A mouse and a frog meet every morning on the riverbank.

They sit in a nook of the ground and talk.

Each morning, the second they see each other,

they open easily, telling stories and dreams and secrets,

empty of any fear or suspicious holding back.

To watch and listen to those two

is to understand how, as it's written,

sometimes when two beings come together,

Christ becomes visible.

The mouse starts laughing out a story he hasn't thought of

in five years, and the telling might take five years!

There's no blocking the speechflow-river-running

all-carrying momentum that true intimacy is.

Bitterness doesn't have a chance

with those two.

The God-messenger, Khidr, touches a roasted fish.

It leaps off the grill back into the water.
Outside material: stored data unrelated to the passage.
-- ==== Sys2Proof/Machine/Admission.lean ====
section
/-!
DEFINITION. Affinity and placement (R207 to R210), the reservation calendar (R187 to R189, R194) and the admission test
(R184, R185, R190 to R193, R299).
-/
namespace Sys2Proof.Machine

open Sys2Proof

/-! ### Affinity -/

/-- Insert behind the entries that do not come after `a`. -/
def insertBy {α : Type} (before : α → α → Bool) (a : α) : List α → List α
  | [] => [a]
  | b :: t => if before a b then a :: b :: t else b :: insertBy before a t

/-- The list in the order of `before`, equal entries in their own order. -/
def sortBy {α : Type} (before : α → α → Bool) (l : List α) : List α :=
  l.foldl (fun acc a => insertBy before a acc) []

/-- Warmth of a tag in cluster `c` (R207). -/
def Partition.warmth (p : Partition) (tag c : Nat) : Nat :=
  match p.affinity.find? fun e => e.2.tag == tag with
  | some e => e.2.warmth.getD c 0
  | none => 0

/-- The largest warmth of an entry. -/
def Affinity.hottest (a : Affinity) : Nat := (a.warmth.map (·.2)).foldl max 0

/-- The entry that gives way: the largest warmth smallest, the lowest index on a tie (R207). -/
def coolest : List (Nat × Affinity) → Option Nat
  | [] => none
  | e :: t =>
    match coolest t with
    | none => some e.1
    | some j => if (t.find? fun x => x.1 == j).any (fun x => x.2.hottest < e.2.hottest) then some j else some e.1

/-- Set the warmth of a non-zero tag in cluster `c` to 15 (R207). -/
def Partition.warm (p : Partition) (tag c : Nat) : Partition :=
  if tag == 0 then p
  else
    match p.affinity.find? fun e => e.2.tag == tag with
    | some (i, a) => { p with affinity := p.affinity.put i { a with warmth := a.warmth.put c 15 } }
    | none =>
      match (p.affinity.firstFree 256).orElse fun _ => coolest p.affinity with
      | some i => { p with affinity := p.affinity.put i { tag := tag, warmth := [(c, 15)] } }
      | none => p

/-- Warmth of cluster `c` set to 0 in every entry (R207, R290). -/
def Partition.chill (p : Partition) (c : Nat) : Partition :=
  { p with affinity := p.affinity.mapV fun _ a => { a with warmth := a.warmth.del c } }

/-- Every non-zero warmth decreases by one (R207). -/
def Partition.coolDown (p : Partition) : Partition :=
  { p with affinity := p.affinity.mapV fun _ a =>
      { a with warmth := (a.warmth.mapV fun _ w => w - 1).filter fun e => e.2 != 0 } }

/-- The phase maps of a variant for the phases a launch selects. Log entry 22 (DESIGN CHOICE). -/
def GraphImage.mapsIn (g : GraphImage) (v : Variant) (phases : List Nat) : List PhaseMap :=
  (g.mapsFor v phases).filterMap fun i => g.phaseMaps[i]?

/-- Q of R208. -/
def GraphImage.quadsNeeded (g : GraphImage) (v : Variant) (phases : List Nat) : Nat :=
  ((g.mapsIn v phases).map (·.quadsPerShard)).foldl max 0

/-- Clusters that are eligible for a launch (R208). -/
def State.eligible (s : State) (p : Partition) (quads : Nat) : List Nat :=
  (List.range s.nClusters).filter fun c => !(s.cluster c).quarantined && quads ≤ p.quadsIn c

/-! ### The calendar -/

/-- Whether a reservation lies in the entry of cluster `c` in frame `f`. -/
def Hold.inEntry (h : Hold) (f c : Nat) : Bool := h.cluster == c && h.first ≤ f && f ≤ h.last

/-- Engine-ns, near rate and capacity rate reserved in an entry (R189). -/
def engineHeld (hs : List Hold) (f c : Nat) : Nat := ((hs.filter fun h => h.inEntry f c).map (·.engine)).sum
def nearHeld (hs : List Hold) (f c : Nat) : Nat := ((hs.filter fun h => h.inEntry f c).map (·.near)).sum
def capHeld (hs : List Hold) (f c : Nat) : Nat := ((hs.filter fun h => h.inEntry f c).map (·.cap)).sum

/-- Launches with a reservation in an entry (R189). -/
def holdersIn (hs : List Hold) (f c : Nat) : Nat :=
  ((hs.filter fun h => h.inEntry f c).map fun h => (h.queue, h.seq)).eraseDups.length

def Partition.reg (p : Partition) (port tier : Nat) : Regulator := p.regs.getD (2 * port + tier) {}

/-- SHARE as in effect or pending after a lowering, whichever is smaller (R188). -/
def Regulator.promisable (r : Regulator) : Nat := min r.share (r.pendShare.getD r.share)

/-- CAP_E (R188). -/
def Partition.capEngine (p : Partition) (c : Nat) : Nat := p.quadsIn c * 8 * 8192 * p.promiseLimit / 16

/-- CAP_N and CAP_C (R188): the tier's rate in GB/s at 500 or 125. -/
def Partition.capRate (p : Partition) (tier gbps c : Nat) : Nat :=
  if p.quadsIn c == 0 then 0
  else (([2 * c, 2 * c + 1]).map fun port => (p.reg port tier).promisable * gbps * 7936 / (65536 * 8192)).sum

/-- The affinity order for a weight tag and a KV tag (R209). Log entry 22 (DESIGN CHOICE). -/
def State.affinityOrder (s : State) (p : Partition) (w k quads : Nat) : List Nat :=
  let f := frameOf s.time.ct
  let heat (c : Nat) : Nat := p.warmth w c + p.warmth k c
  let held (c : Nat) : Nat := engineHeld p.holds f c
  sortBy (fun a b => heat b < heat a || (heat a == heat b && held a < held b)) (s.eligible p quads)

/-- The affinity order of a variant for the phases that a launch selects. Log entry 22 (DESIGN CHOICE). -/
def State.orderFor (s : State) (p : Partition) (g : GraphImage) (v : Variant) (phases : List Nat) : List Nat :=
  match (g.mapsIn v phases).head? with
  | some m => s.affinityOrder p m.weightTag m.kvTag (g.quadsNeeded v phases)
  | none => []

/-- A window of frames, both ends included. -/
structure Window where
  first : Nat
  last  : Nat

/-- frames(a, b) of R190. -/
def framesOf (a b : Nat) : Window := { first := frameOf a, last := frameOf b }

def Window.length (w : Window) : Nat := w.last + 1 - w.first

/-- Whether a frame counts as full for new promises: the frames after an anchor (R134), and for P63 the frames of another
context with the START_ALLOW_NS after them (R299). -/
def State.frameFull (s : State) (p : Partition) (ctx f : Nat) : Bool :=
  f < s.time.fullThrough
    || (p.kind == 2 && p.holds.any fun h => h.context != ctx && h.first ≤ f && 8192 * f < 8192 * (h.last + 1) + p.startAllow)

/-- What one variant asks of each frame of a window. -/
structure Ask where
  engine : Nat
  near   : Nat
  cap    : Nat

/-- Whether an ask fits the entry of cluster `c` in frame `f` beside what is held; `rates` says whether the rate
capacities count. -/
def Partition.fitsFrame (p : Partition) (own : List Hold) (rates : Bool) (a : Ask) (c f : Nat) : Bool :=
  let hs := own ++ p.holds
  engineHeld hs f c + a.engine ≤ p.capEngine c
    && (!rates || (nearHeld hs f c + a.near ≤ p.capRate 0 500 c && capHeld hs f c + a.cap ≤ p.capRate 1 125 c))

/-- fits of R190: never beyond the horizon of R187. -/
def State.fits (s : State) (p : Partition) (ctx : Nat) (own : List Hold) (rates : Bool) (w : Window) (a : Ask) (c : Nat) :
    Bool :=
  w.last ≤ frameOf s.time.ct + 4095 && p.quadsIn c != 0
    && (List.range w.length).all fun i => !s.frameFull p ctx (w.first + i) && p.fitsFrame own rates a c (w.first + i)

/-! ### The figures of a promise -/

/-- I for new admissions (R184, R413 to R415). -/
def State.issueNew (s : State) : Nat :=
  let capped := s.power.hardCap || s.clusters.any fun e => e.2.throttled
  if capped then min s.power.issueSoft 4 else s.power.issueSoft

/-- ceil(16/I × x). -/
def scaled16 (i x : Nat) : Nat := ceilDiv (16 * x) i

/-- Engine time of a variant over a window of `n` frames, per frame (R184, R190). -/
def GraphImage.ask (g : GraphImage) (v : Variant) (phases : List Nat) (i n : Nat) : Ask :=
  let e := if v.wcetNs == 0 then 0 else ceilDiv (16 * v.engineNs * g.wcetOf v phases) (i * v.wcetNs)
  { engine := ceilDiv e n, near := v.nearRate, cap := v.capRate }

/-- What the admission of one slot needs. -/
structure Tested where
  ctx      : Nat
  image    : GraphImage
  primary  : Variant
  fallback : Option Variant
  phases   : List Nat
  issue    : Nat
  /-- D, D_e, T0 on the internal scale, B and R. -/
  deadline : Nat
  effective : Nat
  t0       : Nat
  budget   : Nat
  reserve  : Nat
  /-- Affinity orders of the two variants. -/
  orderP   : List Nat
  orderF   : List Nat

/-- A reservation of the slot. -/
def mkHold (q seq ctx : Nat) (w : Window) (a : Ask) (reserve : Bool) (c : Nat) : Hold :=
  { queue := q, seq := seq, context := ctx, cluster := c, first := w.first, last := w.last, engine := a.engine,
    near := a.near, cap := a.cap, reserve := reserve }

/-- Try one start: the clusters of the primary and of the fallback with the reservations, when both windows fit. The
reserve window runs from `h` to `e`. -/
def State.tryStart (s : State) (p : Partition) (t : Tested) (rates : Bool) (q seq start h e : Nat) :
    Option (List Nat × List Nat × List Hold) :=
  let pw := framesOf start (start + t.budget)
  let ap := t.image.ask t.primary t.phases t.issue pw.length
  let cp := (t.orderP.filter fun c => s.fits p t.ctx [] rates pw ap c).take t.primary.clusters
  if cp.length < t.primary.clusters then none
  else
    let own := cp.map (mkHold q seq t.ctx pw ap false)
    match t.fallback with
    | none => some (cp, [], own)
    | some v =>
      let rw := framesOf h e
      let af := t.image.ask v t.phases t.issue rw.length
      let cf := (t.orderF.filter fun c => s.fits p t.ctx own rates rw af c).take v.clusters
      if cf.length < v.clusters then none else some (cp, cf, own ++ cf.map (mkHold q seq t.ctx rw af true))

/-- The frame start after `t`. -/
def nextFrame (t : Nat) : Nat := 8192 * (frameOf t + 1)

/-- The search of R190 against a fixed hem point: the first start that fits. -/
def State.search (s : State) (p : Partition) (t : Tested) (rates : Bool) (q seq hem : Nat) :
    Nat → Nat → Option (Nat × List Nat × List Nat × List Hold)
  | 0, _ => none
  | n + 1, start =>
    if hem < start + t.budget then none
    else
      match s.tryStart p t rates q seq start hem (t.effective - 1000) with
      | some r => some (start, r)
      | none => State.search s p t rates q seq hem n (nextFrame start)

/-- The earliest feasible CT on the internal scale (R193): the hem point stands at start + B. -/
def State.earliest (s : State) (p : Partition) (t : Tested) (q seq : Nat) : Nat → Nat → Nat
  | 0, _ => 0
  | n + 1, start =>
    if frameOf s.time.ct + 4095 < frameOf start then 0
    else
      let h := start + t.budget
      match s.tryStart p t true q seq start h (h + t.reserve + 16384 - 1000) with
      | some _ => h + t.reserve + 16384
      | none => State.earliest s p t q seq n (nextFrame start)

/-- The outcome of the admission test. -/
inductive Verdict where
  | refuse (cause earliest : Nat)
  | accept (p : Promise) (cp cf : List Nat) (holds : List Hold)

/-- The effective deadline (R185). -/
def effectiveDeadline (d ta : Nat) : Nat := min d (8192 * (frameOf ta + 4096) - 1)

/-- The admission test of R190, for a slot whose covered slots allow it. -/
def State.admitTest (s : State) (p : Partition) (t : Tested) (q seq : Nat) : Verdict :=
  let earliest := s.outScale (s.earliest p t q seq 4098 t.t0)
  if t.effective < t.t0 + t.budget + t.reserve + 16384 then .refuse 3 earliest
  else
    let hem := t.effective - t.reserve - 16384
    match s.search p t true q seq hem 4098 t.t0 with
    | some (start, cp, cf, hs) =>
      .accept { deadline := t.deadline, effective := t.effective, hem := hem, origin := start, budget := t.budget,
                reserve := t.reserve, scaleI := t.issue } cp cf hs
    | none => if (s.search p t false q seq hem 4098 t.t0).isSome then .refuse 5 earliest else .refuse 4 earliest

/-- The figures of R184 and R185 for a slot; `after` is the latest promised CT among its covered slots.
Log entry 61 (DEDUCED). -/
def State.figures (s : State) (e : Slot) (g : GraphImage) (v : Variant) (after : Nat) : Tested :=
  let p := s.part e.partition
  let phases := g.phasesOf v e.field
  let fb := v.fallback.bind fun i => g.variants[i]?
  let i := s.issueNew
  let d := s.inScale (SlotField.fDeadline e.raw)
  { ctx := e.context, image := g, primary := v, fallback := fb, phases := phases, issue := i, deadline := d
    effective := effectiveDeadline d s.time.ct
    t0 := max s.time.ct after + p.startAllow
    budget := scaled16 i (g.wcetOf v phases)
    reserve := (fb.map fun w => scaled16 i (g.wcetOf w phases)).getD 0
    orderP := s.orderFor p g v phases
    orderF := (fb.map fun w => s.orderFor p g w phases).getD [] }

/-- Count a refusal in SC_PADM_REFUSED (R206). -/
def PAdm.refused (a : PAdm) (cause : Nat) : PAdm :=
  match cause with
  | 3 => { a with refDeadline := satAdd 16 a.refDeadline 1 }
  | 4 => { a with refEngine := satAdd 16 a.refEngine 1 }
  | 5 => { a with refMemory := satAdd 16 a.refMemory 1 }
  | _ => { a with refOther := satAdd 16 a.refOther 1 }

/-- Step 10 of R147 for a PROMISED slot (R190 to R192). -/
def State.promiseVerdict (s : State) (e : Slot) (g : GraphImage) (v : Variant) : Verdict :=
  if s.time.state = .unlocked then .refuse 1 0
  else
    let covered := (e.covers.filterMap fun c => s.slot? c.1 c.2).filter fun x => x.state != .finished && x.opcode != 5
    if covered.any fun x => x.promise.isNone then .refuse 2 0
    else
      let after := (covered.filterMap fun x => x.promise.map (·.deadline)).foldl max 0
      s.admitTest (s.part e.partition) (s.figures e g v after) e.queue e.seq

end Sys2Proof.Machine
end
Friend sits by Friend, and the tablets appear.

They read the mysteries

off each other's foreheads.

But one day the mouse complains, "There are times

when I want sohbet, and you're out in the water,

jumping around where you can't hear me.

We meet at this appointed time,

but the text says, Lovers pray constantly.

Once a day, once a week, five times an hour,

is not enough. Fish like we are

need the ocean around us!"

Do camel bells say, Let's meet back here Thursday night?

Ridiculous. They jingle

together continuously,

talking while the camel walks.

Do you pay regular visits to yourself?

Don't argue or answer rationally.

Let us die,

and dying, reply.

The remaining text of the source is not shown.